ENTRIES SUPPLIED:

-- ==== Sys2Proof/Machine/Torus.lean ====
section
/-! DEFINITION. The torus as it changes (chapter 16): route sets and the checks of a route commit, failures of links, the hold and
the switch, the resolution of what a loss leaves without a response, and fences. -/
namespace Sys2Proof.Machine

/-! ### Links and routers that have failed (R717, R738, R740) -/

/-- A router is declared failed: every link to it has failed (R719). -/
def State.routerDead (s : State) (n : Nat) : Bool := (s.rtr n).linkFail % 16 == 15

/-- The control router of the torus (R740). -/
def State.ctlRouter (s : State) : Nat := if s.routerDead 0 then 1 else 0

/-- The port by which the router across port `p` sees the link. -/
def backPort (p : Nat) : Nat := p / 2 * 2 + (1 - p % 2)

/-- The number of the link on port `p` of router `n` (R717). -/
def linkNo (n p : Nat) : Nat :=
  if p = 0 then 2 * n else if p = 1 then 2 * neighbour n 1 else if p = 2 then 2 * n + 1 else 2 * neighbour n 3 + 1

/-! ### Route sets (R731) -/

/-- The router that a link number belongs to, and its port. -/
def linkEnd (l : Nat) : Nat × Nat := (l / 2, if l % 2 = 0 then 0 else 2)

/-- LINK_OFF of router `n` in a route set: the links of the failed router, or the failed link. -/
def setLinkOff (set n : Nat) : Nat :=
  if 2 ≤ set ∧ set < 38 then
    let r := set - 2
    if n = r then 15 else packNat ((List.range 4).map fun p => (p, 1, b2n (neighbour n p == r)))
  else if 38 ≤ set then
    let e := linkEnd (set - 38)
    if n = e.1 then 2 ^ e.2 else if n = neighbour e.1 e.2 then 2 ^ backPort e.2 else 0
  else 0

/-- TRT_CFG, TRT_FENCE and the entries of a route set for router `n`, by word: 0, 1, and 2 + d for destination d (R731). The
entries of the detour sets and the values of RETRY_MAX and CR_TMO are the boot store's. -/
def routeSetWord (set n i : Nat) : Word :=
  let c := Config.routeImage set n 0
  if i = 0 then
    pack [(0, 4, 1 + c % 15), (4, 8, 1 + c / 16 % 255), (12, 1, b2n (decide (2 ≤ set) && decide (set < 38) && n == neighbour (set - 2) 0))]
  else if i = 1 then pack [(0, 4, setLinkOff set n), (4, 1, b2n (set == n + 2))]
  else if set = 0 then BitVec.ofNat 32 (xyPort n (i - 2))
  else if set = 1 then BitVec.ofNat 32 (yxPort n (i - 2))
  else BitVec.ofNat 32 (Config.routeImage set n (i - 1) % 8)

/-! ### The checks of a route commit (R732) -/

/-- What a route commit would put in force: entries, LINK_OFF, ROUTER_OFF and SB_ATTACH by router. -/
structure RouteImg where
  port : Nat → Nat → Nat
  off : Nat → Nat
  dead : Nat → Bool
  sb : Nat → Bool

/-- The offset of the standby table. -/
def State.standbyBase (s : State) : Nat := if s.trt.active then 0x100 else 0x200

/-- The image that the shadows give; a failed router counts as fenced with every link out of service (R740). -/
def State.routeImg (s : State) : RouteImg :=
  { port := fun n d => fld (s.shd (.trt n) (s.standbyBase + 4 * d)) 0 3,
    off := fun n => if s.routerDead n then 15 else fld (s.shd (.trt n) 0x04C) 0 4,
    dead := fun n => s.routerDead n || flag (s.shd (.trt n) 0x04C) 4,
    sb := fun n => !s.routerDead n && flag (s.shd (.trt n) 0x040) 12 }

namespace RouteImg

/-- The router whose STANDBY port a unit would use (R714). -/
def sbOf (u : Nat) : Nat := neighbour u 0

/-- The unit is attached on STANDBY. -/
def onSb (m : RouteImg) (u : Nat) : Bool := m.sb (sbOf u)

/-- The router a unit is attached to; none where it is attached to no port or to two. -/
def home (m : RouteImg) (u : Nat) : Option Nat :=
  match m.onSb u, m.dead u with
  | true, true => some (sbOf u)
  | false, false => some u
  | _, _ => none

/-- The unit is exempt from the path checks (R732). -/
def exempt (m : RouteImg) (u : Nat) : Bool := m.dead u && m.onSb u

/-- Both ends of the link on port `p` of router `n` keep it in service, and so do both routers. -/
def linkOk (m : RouteImg) (n p : Nat) : Bool :=
  let b := neighbour n p
  !(m.off n).testBit p && !(m.off b).testBit (backPort p) && !m.dead n && !m.dead b

/-- Follows a path: the hops taken, and the reasons met (R732): 1 LOOP, 2 NO_PATH, 3 FENCED, 4 ATTACH. -/
def follow (m : RouteImg) (d : Nat) : Nat → Nat → List Nat → List (Nat × Nat) × List Nat
  | 0, _, _ => ([], [1])
  | fuel + 1, n, seen =>
    if seen.contains n then ([], [1])
    else
      let p := m.port n d
      if p = 4 then ([], if n = d && !m.dead n && m.home d == some d then [] else [2])
      else if p = 5 then ([], if !m.sb n then [4] else if sbOf d = n then [] else [2])
      else if p < 4 then
        let r := m.follow d fuel (neighbour n p) (n :: seen)
        ((n, p) :: r.1, if m.linkOk n p then r.2 else 3 :: r.2)
      else ([], [2])

/-- The path from unit `a` to unit `d` with its lowest reason; 0 for none. -/
def pathFails (m : RouteImg) (a d : Nat) : Nat :=
  match m.home a, m.home d with
  | some h, some _ => (m.follow d 13 h []).2.foldl (fun n r => if n = 0 then r else min n r) 0
  | _, _ => 4

/-- The pairs of units checked, in order (R732). -/
def pairs (m : RouteImg) : List (Nat × Nat) :=
  (List.range 36).flatMap fun a => (List.range 36).filterMap fun d => if m.exempt a || m.exempt d then none else some (a, d)

/-- The link directions and virtual channels a path uses, in order (R724): key 8 n + 2 p + vc. -/
def uses (m : RouteImg) (a d : Nat) : List Nat :=
  match m.home a with
  | some h => ((pathVc (m.follow d 13 h []).1 none false).map fun x => 8 * x.1 + 2 * x.2.1 + b2n x.2.2)
  | none => []

/-- Consecutive pairs of a list. -/
def steps : List Nat → List (Nat × Nat)
  | a :: b :: t => (a, b) :: steps (b :: t)
  | _ => []

/-- The dependency edges of all paths. -/
def edges (m : RouteImg) : List (Nat × Nat) :=
  (m.pairs.flatMap fun x => steps (m.uses x.1 x.2)).foldl (fun l e => if l.contains e then l else e :: l) []

/-- What can be reached from the nodes of a list. -/
def reach (es : List (Nat × Nat)) : Nat → List Nat → List Nat
  | 0, l => l
  | fuel + 1, l =>
    let new := es.filterMap fun e => if l.contains e.1 && !l.contains e.2 then some e.2 else none
    match new with
    | [] => l
    | v :: _ => reach es fuel (v :: l)

/-- The first path that uses an edge of a cycle. -/
def cycleAt (m : RouteImg) : Option (Nat × Nat) :=
  let es := m.edges
  let bad := es.filter fun e => (reach es 288 [e.2]).contains e.1
  if bad = [] then none
  else m.pairs.find? fun x => (steps (m.uses x.1 x.2)).any fun e => bad.contains e

/-- The first failure of a route commit: reason, source, destination. -/
def fails (m : RouteImg) : Option (Nat × Nat × Nat) :=
  match m.pairs.findSome? fun x => let r := m.pathFails x.1 x.2; if r = 0 then none else some (r, x.1, x.2) with
  | some f => some f
  | none => m.cycleAt.map fun x => (5, x.1, x.2)

end RouteImg

/-! ### Failures (R719, R738, R745) -/

/-- A packet that is lost: its request, if it carries one, will be left without a response (R742). -/
def lostReq : Body → List Req
  | .memReq r => [r]
  | .memResp r => [r.req]
  | .bounce r _ => [r]
  | .svcReq g h => [{ hdrReq h g 0 h.itag 0 0 0 with use := 9 }]
  | .hold _ _ _ _ => []

/-- A request of a packet that never reaches its channel no longer counts against the channel's grants (R440). -/
def State.ungrant (s : State) (b : Body) : State :=
  match b with
  | .memReq r => if r.g ∨ r.src = 20 then s else s.updArb r.loc.ch fun a => { a with granted := a.granted - 1 }
  | _ => s

/-- A packet is lost with its request. -/
def State.losePkt (s : State) (p : Pkt) (answered : Bool) : State :=
  let s := s.ungrant p.body
  if answered then { s with trt := { s.trt with lost := s.trt.lost ++ lostReq p.body } } else s

/-- A router discards a packet and counts its flits (R741, R745). -/
def State.discardAt (s : State) (n : Nat) (p : Pkt) (answered : Bool) : State :=
  let s := s.updRtr n fun r => { r with lost := satAdd 255 r.lost p.body.flits }
  let s := s.ev { box := boxTr n, code := 9, n := p.body.flits, req := p.body.evReq, itag := p.body.evReq.map Req.itag }
  s.losePkt p answered

/-- How a packet stands to a link: it crosses it later, it is on it, or neither (R718). -/
inductive OnLink where
  | ahead | on | clear
  deriving DecidableEq, Repr

/-- Where a packet stands to a link in either direction, in the present BCLK. -/
def State.onLink (s : State) (p : Pkt) (n q : Nat) : OnLink :=
  let path := s.path p.dst 13 (s.attach p.src)
  match path.zipIdx.find? fun x => x.1 == (n, q) || x.1 == (neighbour n q, backPort q) with
  | none => .clear
  | some (_, j) =>
    if s.bclk < p.inj + 2 * j + 1 then .ahead
    else if s.bclk ≤ p.inj + 2 * j + 1 + p.body.flits then .on else .clear

/-- The router at which a packet waits for a failed link, if its path crosses one. -/
def State.stuckAt (s : State) (p : Pkt) : Option Nat :=
  ((s.path p.dst 13 (s.attach p.src)).find? fun x => decide (x.2 < 4) && (s.rtr x.1).linkFail.testBit x.2).map (·.1)

/-- A failure is a double fault (R745): the set in force is a detour that does not fence the link, or the failed links are not
those of one router or one link. -/
def State.isDouble (s : State) (n p : Nat) : Bool :=
  let fence := fun m => s.reg (.trt m) 0x04C
  let detour := (List.range 36).any fun m => fence m != 0
  let covered := flag (fence n) p || flag (fence n) 4 || flag (fence (neighbour n p)) 4
  let failed := (List.range 36).flatMap fun m => (List.range 4).filterMap fun q =>
    if (s.rtr m).linkFail.testBit q then some (linkNo m q) else none
  let one := failed.all fun l => l == linkNo n p
  let router := (List.range 36).any fun m => failed.all fun l => (List.range 4).any fun q => linkNo m q == l
  if covered then false else detour || !(one || router)

/-- A link is declared failed (R738): both routers stop using it, what is on it is lost, and what would cross it waits, or is
discarded where the failure is a double fault (R745). -/
def State.failLink (s : State) (n p : Nat) : State :=
  if (s.rtr n).linkFail.testBit p then s
  else
    let m := neighbour n p
    let mark := fun (s : State) (a q : Nat) =>
      (s.updRtr a fun r => { r with linkFail := Nat.lor r.linkFail (2 ^ q), fails := Tbl.set (fun _ => 0) r.fails q 0 }).raise (.trt a) 0
    let old := s
    let s := mark (mark s n p) m (backPort p)
    let dbl := s.isDouble n p
    let here := s.pkts
    let s := { s with pkts := [] }
    let s := here.foldl (fun (s : State) k =>
      if k.waiting then { s with pkts := s.pkts ++ [k] }
      else match old.onLink k n p with
        | .clear => { s with pkts := s.pkts ++ [k] }
        | .on => s.losePkt k (!dbl)
        | .ahead => if dbl then s.discardAt n k false else { s with pkts := s.pkts ++ [{ k with waiting := true, stuck := true }] }) s
    if dbl then ({ s with trt := { s.trt with double := true } }).raise (.trt s.ctlRouter) 4 else s

/-- TORUS_FLIT_CRC_ERROR (R719, R754): router `n` receives a flit with a bad CRC on port `p`; `again` says that it is a resend.
After RETRY_MAX failed resends the link has failed. -/
def State.flitCrc (s : State) (n p : Nat) (again : Bool) : State :=
  if 36 ≤ n ∨ 4 ≤ p ∨ (s.rtr n).linkFail.testBit p then s
  else
    let k := if again then Tbl.get (fun _ => 0) (s.rtr n).fails p + 1 else 0
    let s := s.updRtr n fun r => { r with fails := Tbl.set (fun _ => 0) r.fails p k, retries := satAdd 127 r.retries 1 }
    let s := s.ev { box := boxTr n, code := 6, qual := .port p 0 }
    let s := (s.ev { box := boxTr (neighbour n p), code := 5, qual := .port (backPort p) 0 }).raise (.trt n) 5
    if s.regFld (.trt n) 0x040 0 4 ≤ k then s.failLink n p else s

/-- CREDIT_TIMEOUT (R719): flits have waited CR_TMO for a link with no crossing and no credit. -/
def State.creditTimeout (s : State) (n p : Nat) : State := if 36 ≤ n ∨ 4 ≤ p then s else s.failLink n p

DIRECTIONS FOR THIS TASK: Please output exactly the lines between the one holding "def fails (m" and the one holding "its request. -/" in the records above, inclusive, and nothing more.

WRITTEN SOLUTION:
def fails (m : RouteImg) : Option (Nat × Nat × Nat) :=
  match m.pairs.findSome? fun x => let r := m.pathFails x.1 x.2; if r = 0 then none else some (r, x.1, x.2) with
  | some f => some f
  | none => m.cycleAt.map fun x => (5, x.1, x.2)

end RouteImg

/-! ### Failures (R719, R738, R745) -/

/-- A packet that is lost: its request, if it carries one, will be left without a response (R742). -/
def lostReq : Body → List Req
  | .memReq r => [r]
  | .memResp r => [r.req]
  | .bounce r _ => [r]
  | .svcReq g h => [{ hdrReq h g 0 h.itag 0 0 0 with use := 9 }]
  | .hold _ _ _ _ => []

/-- A request of a packet that never reaches its channel no longer counts against the channel's grants (R440). -/
def State.ungrant (s : State) (b : Body) : State :=
  match b with
  | .memReq r => if r.g ∨ r.src = 20 then s else s.updArb r.loc.ch fun a => { a with granted := a.granted - 1 }
  | _ => s

/-- A packet is lost with its request. -/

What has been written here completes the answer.